Он показал сестре журнал. Популярный ежемесячник карманного формата в красивой цветной обложке, на которой изображен развод дворцового караула в парадной форме. — Если хочешь, возьми, когда я прочту.

— Да нет, спасибо. А что, там что-нибудь интересное?

— Иногда кое-что попадается. И пишут здорово, так, что любому понятно. Я вот читаю отличную статейку — какой-то ученый утверждает, что не стоит бояться атомной войны. Говорит, нет никаких оснований для паники. Оказывается, это вовсе не так опасно, как считают некоторые, если, конечно, правильно выбрать место. Хотя все равно, много людей погибнет от радиоактивной пыли. Но способность человеческого организма к приспосабливанию…

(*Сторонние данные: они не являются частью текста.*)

/-! ## Stops (O1, O2) -/

theorem witness_StopSourcesRaiseFleetStops :
    (up.fleet.input false = true ∧ up.pwr.state = .run ∧ up.tmb.running = true ∧ up.follows = false ∧
      up.fleet.fleetActive = false) ∧
    (let s := pair.modTwin fun t => { t with state := .standbyInstep }
     s.fleet.input true = true ∧ s.follows = true ∧ s.pwr.state = .run ∧ s.tmb.running = true ∧ s.twin.link ≠ 0) ∧
    (let s := pair.modTwin fun t => { t with
      state := .standbySyncing
      link := 0 }
     s.follows = true ∧ s.twin.link = 0) ∧
    (let s := { up with pwr := { up.pwr with state := .deep } }
     s.fleet.input false = true ∧ s.pwr.state = .deep) ∧
    (State.reset.fleet.input false = true ∧ State.reset.tmb.running = false) ∧
    (flagOf 1#32 0 = true ∧ up.dpUp = true ∧ flagOf 0xFFFFFFFE#32 0 = false ∧ State.reset.dpUp = false) ∧
    (let s := up.modFleet fun f => { f with stops := [bootStop] }
     s.fleet.input true = true ∧ s.fleet.fleetActive = true ∧ s.follows = false) ∧
    (let s := up.modFleet fun f => { f with lastSeq := 0xFFFF }
     s.fleet.fleetActive = false ∧ s.fleet.lastSeq = 0xFFFF) ∧
    (let s := up.modFleet fun f => { f with
      inputA := false
      differSince := some (up.now - 100 * ms - 1) }
     s.fleet.input false = false ∧ s.fleet.discrepancy = false ∧
      up.now - 100 * ms - 1 + s.fleet.discTime * 10 * ms < s.now ∧
      s.now ≤ up.now - 100 * ms + s.fleet.discTime * 10 * ms) ∧
    (let s := up.modFleet fun f => { f with
      discrepancy := true
      highSince := some (up.now - 100 * ms) }
     s.fleet.discrepancy = true ∧ s.fleet.highSince = some (up.now - 100 * ms) ∧
      up.now - 100 * ms + 100 * ms ≤ s.now) := by decide +kernel

/-- One stop is active, and both inputs have been high for 100 ms. -/
def oneStop (x : Stop) : State := up.modFleet fun f => { f with
  stops := [x]
  highSince := some (up.now - 100 * ms) }

/-- The boot stop of a unit whose cold-started Cartoon runs. -/
def selfRelease : State := ((oneStop bootStop).modFleet fun f => { f with bootHold := false }).modDsp fun d => { d with
  mode := .running
  coldStarted := true }

theorem witness_StopReleasesAndIncarnation :
    (let s := oneStop { bootStop with
      source := 1
      seq := 7 }
     flagOf 0x00070001#32 0 = true ∧ fieldOf 0x00070001#32 16 16 = 7 ∧ 1 ≤ s.pcieRole ∧ s.inputsHigh = true ∧
      s.fleet.discrepancy = false ∧ s.twin.state = .solo) ∧
    (let s := oneStop { bootStop with
      kind := .robot
      source := 4
      seq := 7
      standstill := true }
     s.fleet.fleetActive = false ∧ s.twin.state = .solo ∧ 1 ≤ s.pcieRole) ∧
    (let s := (oneStop { bootStop with
      source := 5
      seq := 7 }).modTfc fun t => { t with sinceLate := 999 }
     s.tfc.sinceLate < 1000 ∧ 1 ≤ s.pcieRole) ∧
    (let s := (oneStop { bootStop with
      kind := .zone
      seq := 7 }).modTwin fun t => { t with state := .standbyInstep }
     s.twin.state ≠ .solo ∧ s.twin.state ≠ .active ∧ 1 ≤ s.pcieRole) ∧
    plain.pcieRole = 0 ∧
    (let s := up.modFleet fun f => { f with
      stops := [bootStop]
      inputA := false
      highSince := none }
     1 ≤ s.pcieRole ∧ s.inputsHigh = false) ∧
    (∀ x ∈ [bootStop], x.seq ≠ fieldOf 0x00070001#32 16 16) ∧
    flagOf 0x00070000#32 0 = false ∧
    (selfRelease.fleet.stops = [bootStop] ∧ bootStop.seq = 0 ∧ selfRelease.fleet.bootHold = false ∧
      selfRelease.inputsHigh = true ∧ selfRelease.dsp.coldStarted = true ∧ selfRelease.dsp.mode = .running ∧
      selfRelease.standby = false) ∧
    (up.fleet.bootHold = true ∧ up.dsp.coldStarted = false) ∧
    (up.fleet.incStored = false ∧ up.pwr.booted = true ∧ up.fleet.incFailAt = none) ∧
    (let s := up.modFleet fun f => { f with incFailAt := some (up.now - second) }
     s.fleet.incStored = false ∧ up.now - second + second ≤ s.now ∧ s.now < up.now - second + 1 + second) ∧
    (up.modFleet fun f => { f with incStored := true }).fleet.incStored = true ∧
    (let s := up.modFleet fun f => { f with superframes := 17 }
     s.fleet.restart = true ∧ 17 ≤ s.fleet.superframes ∧ up.fleet.superframes ≤ 16) := by decide +kernel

Поуль заметил, что мысли Евы где-то далеко, и поспешил закончить:

— Тут сказано, что он крупный специалист в этих вопросах.

— Кто он?

— Специалист.

— Специалист? A-а. Ну что ж, может быть, им виднее. Послушай, Полли, я тут видела на складе мануфактуры такой материальчик для кухонных занавесок! И всего по три сорок пять за метр…

И они перешли к разным метрам, сантиметрам, — в общем к практическим вещам, и болтали так до конца обеденного перерыва; потом каждый вернулся к себе на работу.


Поуль очень любил свою сестру. Они самые обыкновенные люди. Не какие-нибудь там богачи, но, между прочим, живем вовсе не плохо, грех жаловаться.

Поуль работал автомехаником, Ева — продавщицей в кондитерском отделе. Действительно, ничего особенного.

Поуль и Ева выросли в маленькой двухкомнатной квартирке с печным отоплением, в доме, расположенном на длинной оживленной улице, где жили самые обыкновенные люди. На каждом шагу тут лепились мелкие лавчонки, кабачки и другие заведения, то, что газеты называют «их удел». Школу они одолевали сообща. Еве никак не давалось чтение, и ему пришлось порядком с ней попотеть. А она помогала ему с арифметикой, ставшей для него абсолютно непонятной и бессмысленной после порок учителя.

Она всегда пряталась за него, когда их маленькому царству — всем этим подворотням и дворикам, заборам и сараям, укромным улочкам, подвалам и чердакам, полям сражений и тайным лесным тропам — грозило нашествие со стороны непрошеных гостей. Вместе они зарабатывали медяки: бегали с разными поручениями по городу, мыли велосипеды, — в общем изыскивали всяческую возможность разжиться деньгами, чтобы удовлетворить свою страсть сладкоежек. Даже спали они в одной комнате, пока не выросли. В другой распоряжались родители.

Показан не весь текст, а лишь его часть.